Negeri Ini Milik Kita Bersama
by Rahman Tolleng
Wy zyn de bouwers van de temple niet
Wy zyn enkel de sjouwers van de stenen
Wy zyn het geslacht dat moet vergaan
Op date en hetere ryze wit onze graven
(Henriette Roland Holst)
Terus terang saya tidak tergolong akrab dengan puisi. Tapi puisi yang satu ini benar-benar telah mencuri hati saya sejak pertama kali membacanya. Ketika itu, 60 tahun silam, saya baru duduk di bangku SMA. Puisi yang digubah oleh seorang perempuan sosialis Belanda ini seakan melekat dibenak saya. Hingga kini, selain syairnya, saya masih menghafalkan terjemahan bebasnya di luar kepala: "Kami ini bukanlah pembangun candi/ Kami hanyalah pengangkut bebatuan/ Kami adalah angkatan yang musti punah/ Agar tumbuh generasi yang lebih sempurna di atas kuburan kami"/.
Saya membacanya dari sebuah buklet yang terbit dalam rangka peringatan Proklamasi Kemerdekaan. Dari segi sastra, saya tak mampu menilainya. Tapi bagi saya, puisi Roland Holst ini sedikit banyaknya merefleksikan kiprah dan kesucian hati para kesatria yang telah mendahului kita. Mereka bertarung menyambung nyawa dengan semboyan: "Merdeka atau Mati"—sebuah semboyan yang kini terasa absurd. Itu semuanya mereka lakukan demi kemerdekaan, demi perwujudan kecintaan kepada tanah air, dan demi satu harapan mulia, "agar tumbuh generasi yang lebih sempurna…".

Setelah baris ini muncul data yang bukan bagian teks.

-- ==== Sys2Proof/Config.lean ====
section
/-!
DEFINITION. Config: the sizes the source fixes (spec/00_scope.md R5), the parameters an implementation fixes (R5, spec/92_eei_decisions.md), and the free values the spec leaves undetermined. The setting this model runs with is Machine/Params.lean.
-/

namespace Sys2Proof.Config

/-- MEM_SIZE, bytes of memory (00_scope.md R5). -/
abbrev memSize : Nat := 4096

/-- PROG_BASE, the load address and the reset value of pc (00_scope.md R5). -/
abbrev progBase : Nat := 0x200

/-- ROM_MAX, the longest program `load` accepts (00_scope.md R5). -/
abbrev romMax : Nat := 3584

/-- FONT_SIZE (00_scope.md R5). -/
abbrev fontSize : Nat := 80

/-- SHIFT_SOURCE: the register 8XY6 and 8XYE shift (decision D12). -/
inductive ShiftSource where
  | vx
  | vy
  deriving DecidableEq, Repr

/-- DATA_OOB: what a data access beyond 0x0FFF does (decision D6). `wrap` is named by the spec only as the alternative not taken. -/
inductive DataOob where
  | fault
  | wrap
  deriving DecidableEq, Repr

/-- KEY_INDEX: what EX9E and EXA1 do with VX > 15 (decision D7). `low4` is named by the spec only as the alternative not taken. -/
inductive KeyIndex where
  | fault
  | low4
  deriving DecidableEq, Repr

/-- VF_ORDER: which write wins when X = 15 (decision D11). `resultLast` is named by the spec only as the alternative not taken. -/
inductive VfOrder where
  | flagLast
  | resultLast
  deriving DecidableEq, Repr

/-- KEY_PICK: which of several pressed keys FX0A stores (decision D22): any of them, or the lowest. -/
inductive KeyPick where
  | draw
  | lowest
  deriving DecidableEq, Repr

/-- The parameters of 00_scope.md R5 that the source leaves open. -/
structure Params where
  /-- FONT: the 80 glyph bytes (20_memory.md R62, decision D19). -/
  font : Vector Byte 80
  /-- SHIFT_SOURCE (decision D12). -/
  shiftSource : ShiftSource
  /-- BLOCK_INC_I: FX55 and FX65 advance I (decision D13). -/
  blockIncI : Bool
  /-- SPRITE_MSB_LEFT: sprite bit 7 is column 0 (decision D17). -/
  spriteMsbLeft : Bool
  /-- KEY_PICK (decision D22). -/
  keyPick : KeyPick
  /-- DATA_OOB (decision D6). -/
  dataOob : DataOob
  /-- KEY_INDEX (decision D7). -/
  keyIndex : KeyIndex
  /-- VF_ORDER (decision D11). -/
  vfOrder : VfOrder
  deriving DecidableEq, Repr

/-- FREE VALUE (log 3): the byte that the n-th draw of `RandByte()` gives. Nothing constrains it (42_alu.md R164). -/
opaque randByte : Nat → Byte

/-- FREE VALUE (log 4): the choice the n-th draw makes among several pressed keys, read modulo their number. Nothing constrains it (45_keys_timers.md R214). -/
opaque keyChoice : Nat → Nat

end Sys2Proof.Config
end

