/-- Settles O15: the step past the fetch bound breaks (c), the unrecognised word breaks nothing, and an instruction raises a condition exactly where it is not safe. -/
theorem stepFaultsExactlyWhenUnsafe : Obligations.StepFaultsExactlyWhenUnsafe := by
  intro s t hs h
  rcases step_cases s with ⟨hs', -⟩ | ⟨-, hb, e⟩ | ⟨-, hb, hd, e⟩ | ⟨i, -, hb, hd, e⟩
  · exact absurd hs hs'
  · cases h.symm.trans e
    refine iff_of_false (Option.some_ne_none _) fun ⟨hpc, _⟩ => ?_
    omega
  · cases h.symm.trans e
    refine iff_of_true hs ⟨Nat.le_of_succ_le_succ hb, fun i hi => ?_⟩
    cases hd.symm.trans hi
  · have hexec : t.fault = none ↔ InstrSafe s.markStarted i := fault_eq_none_iff_of_exec hs (e.symm.trans h)
    rw [hexec, instrSafe_markStarted]
    refine ⟨fun hsafe => ⟨Nat.le_of_succ_le_succ hb, fun j hj => ?_⟩, fun ⟨_, hsafe⟩ => hsafe i hd⟩
    cases hd.symm.trans hj
    exact hsafe

/-- Settles O20: the failing stack check of each. -/
theorem stackFaults : Obligations.StackFaults := fun s =>
  ⟨fun nnn => exec_call_fault nnn s, exec_ret_fault s⟩

/-! The host's operations. -/

/-- A frame without those of its elements that hold the same. -/
theorem Frame.of_kept {l kept l' : List Elem} {s t : State} (h : Frame l s t) (hk : kept.Forall (SameElem s t))
    (hl : l ⊆ kept ++ l') : Frame l' s t := by
  intro e he
  by_cases hm : e ∈ kept
  · exact List.forall_iff_forall_mem.1 hk e hm
  · exact h e fun hel => (List.mem_append.1 (hl hel)).elim hm he

theorem frame_tickTimers (s : State) : Frame [.tone, .DT, .ST] s s.tickTimers :=
  (frame_of_update s s.mem _ _ s.key s.redraw _).of_kept (kept := [.mem, .key, .redraw])
    ⟨fun _ => rfl, fun _ => rfl, rfl⟩ (by decide)

theorem frame_setKey (s : State) (k : Key) (b : Bool) : Frame [.key] s (s.setKey k b) :=
  (frame_of_update s s.mem s.DT s.ST _ s.redraw s.tone).of_kept (kept := [.mem, .DT, .ST, .redraw, .tone])
    ⟨fun _ => rfl, rfl, rfl, rfl, rfl⟩ (by decide)

theorem frame_clearRedraw (s : State) : Frame [.redraw] s s.clearRedraw :=
  (frame_of_update s s.mem s.DT s.ST s.key _ s.tone).of_kept (kept := [.mem, .DT, .ST, .key, .tone])
    ⟨fun _ => rfl, rfl, rfl, fun _ => rfl, rfl⟩ (by decide)

/-- A timer above 0 falls by 1, and one at 0 stays (spec/60_exceptions.md R244): the truncated difference. -/
theorem toNat_countDown (v : Byte) : (if 0 < v.toNat then v - 1 else v).toNat = v.toNat - 1 := by
  split
  next h => exact BitVec.toNat_sub_of_le (BitVec.le_def.2 h)
  next h => omega

theorem toNat_tickTimers_DT (s : State) : s.tickTimers.DT.toNat = s.DT.toNat - 1 := toNat_countDown s.DT

theorem toNat_tickTimers_ST (s : State) : s.tickTimers.ST.toNat = s.ST.toNat - 1 := toNat_countDown s.ST

/-- Settles O46: `tone` is read off ST before the count, and both timers count down. -/
theorem tickCountsDown : Obligations.TickCountsDown := fun s =>
  ⟨s.tickTimers, rfl, decide_eq_true_iff, toNat_tickTimers_DT s, toNat_tickTimers_ST s, frame_tickTimers s⟩

/-- Settles O47: each operation writes its one element. -/
theorem setKeyAndClearRedraw : Obligations.SetKeyAndClearRedraw := fun s k b =>
  ⟨⟨s.clearRedraw, rfl, rfl, frame_clearRedraw s⟩,
    s.setKey k b, rfl, by simp, fun j hj => by simp [hj], frame_setKey s k b⟩

end Sys2Proof.Machine
end

section
/-!
PROOFS. The delay timer over a run (spec/60_exceptions.md R244): it counts the ticks.
-/

namespace Sys2Proof.Machine

theorem runOps_cons_next {op : HostOp} {ops : List HostOp} {s t : State} (h : runOps (op :: ops) s = .next t) :
    ∃ u, operate op s = .next u ∧ runOps ops u = .next t := by
  rw [runOps] at h
  cases ho : operate op s with
  | next u =>
    rw [ho] at h
    exact ⟨u, rfl, h⟩
  | fault f => rw [ho] at h; cases h
  | refused r => rw [ho] at h; cases h

theorem tickCount_cons (op : HostOp) (ops : List HostOp) : tickCount (op :: ops) = tickCount [op] + tickCount ops := by
  rw [← List.singleton_append, tickCount, List.countP_append]
  rfl

theorem loadProgram_DT (s : State) (bytes : List Byte) : (s.loadProgram bytes).DT = s.DT := by
  rcases loadProgram_cases s bytes with ⟨-, e⟩ | ⟨-, e⟩ <;> rw [e]

/-- A step that executes no FX15 leaves DT. -/
theorem step_DT {s t : State} (hx : ∀ x, ¬ Executes s (.stdt x)) (h : step s = .next t) : t.DT = s.DT := by
  obtain ⟨-, -, -, hDT, -⟩ := stepLeavesHostElements s t h
  exact hDT.resolve_right fun ⟨x, hstdt⟩ => hx x hstdt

Apa lacur? Generasi demi genarasi telah berlalu, tapi harapan itu masih tetap jauh. Konstitusi menyebutkan negara ini berbentuk Republik. Anak muda sekarang tentu tidak tahu para pejuang dulu dijuluki sebagai "Kaum Republiken". Tapi kata republik kini seolah tak berarti apa-apa, kecuali bahwa Indonesia bukanlah kerajaan—sungguhpun tingkah para pemimpin kerap lebih feodal, kalau tidak lebih zalim, dibandingkan seorang monarki di jaman kerajaan sekarang. Bangsa inipun kian kurang menyadari bahwa dalam kata Republik tersimpul makna filosofis yang dalam, yakni respublica atau kemaslahatan bersama dalam arti seluas-luasnya.

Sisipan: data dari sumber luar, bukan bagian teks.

-- ==== Sys2Proof/Machine/Core.lean ====
section
/-! DEFINITION. The machine as the host runs it. -/

def Sys2Proof.core : Host.Core := {
  State := Sys2Proof.Machine.State
  Fault := Sys2Proof.Machine.Fault
  Refusal := Sys2Proof.Machine.Refusal
  step := Sys2Proof.Machine.step
  reset := Sys2Proof.Machine.State.reset }
end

Frasa "cinta tanah air" juga mengalami penyimpangan makna. Konsep "patriotism", padanannya, sepertinya terpinggirkan dari kosakata perpolitikan Indonesia, dan sebagai gantinya justru lebih mengemuka konsep "nasionalisme". Kedua konsep memang sama-sama menggugah sentiment nasional, dan keduanya sama-sama dapat membangkitkan kekuatan dahsyat. Tetapi dibalik kesamaan itu ada garis yang memisahkannya. Patriotisme menununtut kebebasan warga negara atas dasar penghormatan hak orang lain, sedangkan nasionalisme memuja kebesaran bangsa dan apa yang disebut kepribadian nasional. Musuh masing-masing karenanya juga berbeda. Musuh patriotisme adalah segala jenis tirani, ketidakadilan, dan korupsi, sementara bagi nasionalisme yang dimusuhi adalah pencemaran budaya, ketidakutuhan, serta segala sesuatu yang berbau asing.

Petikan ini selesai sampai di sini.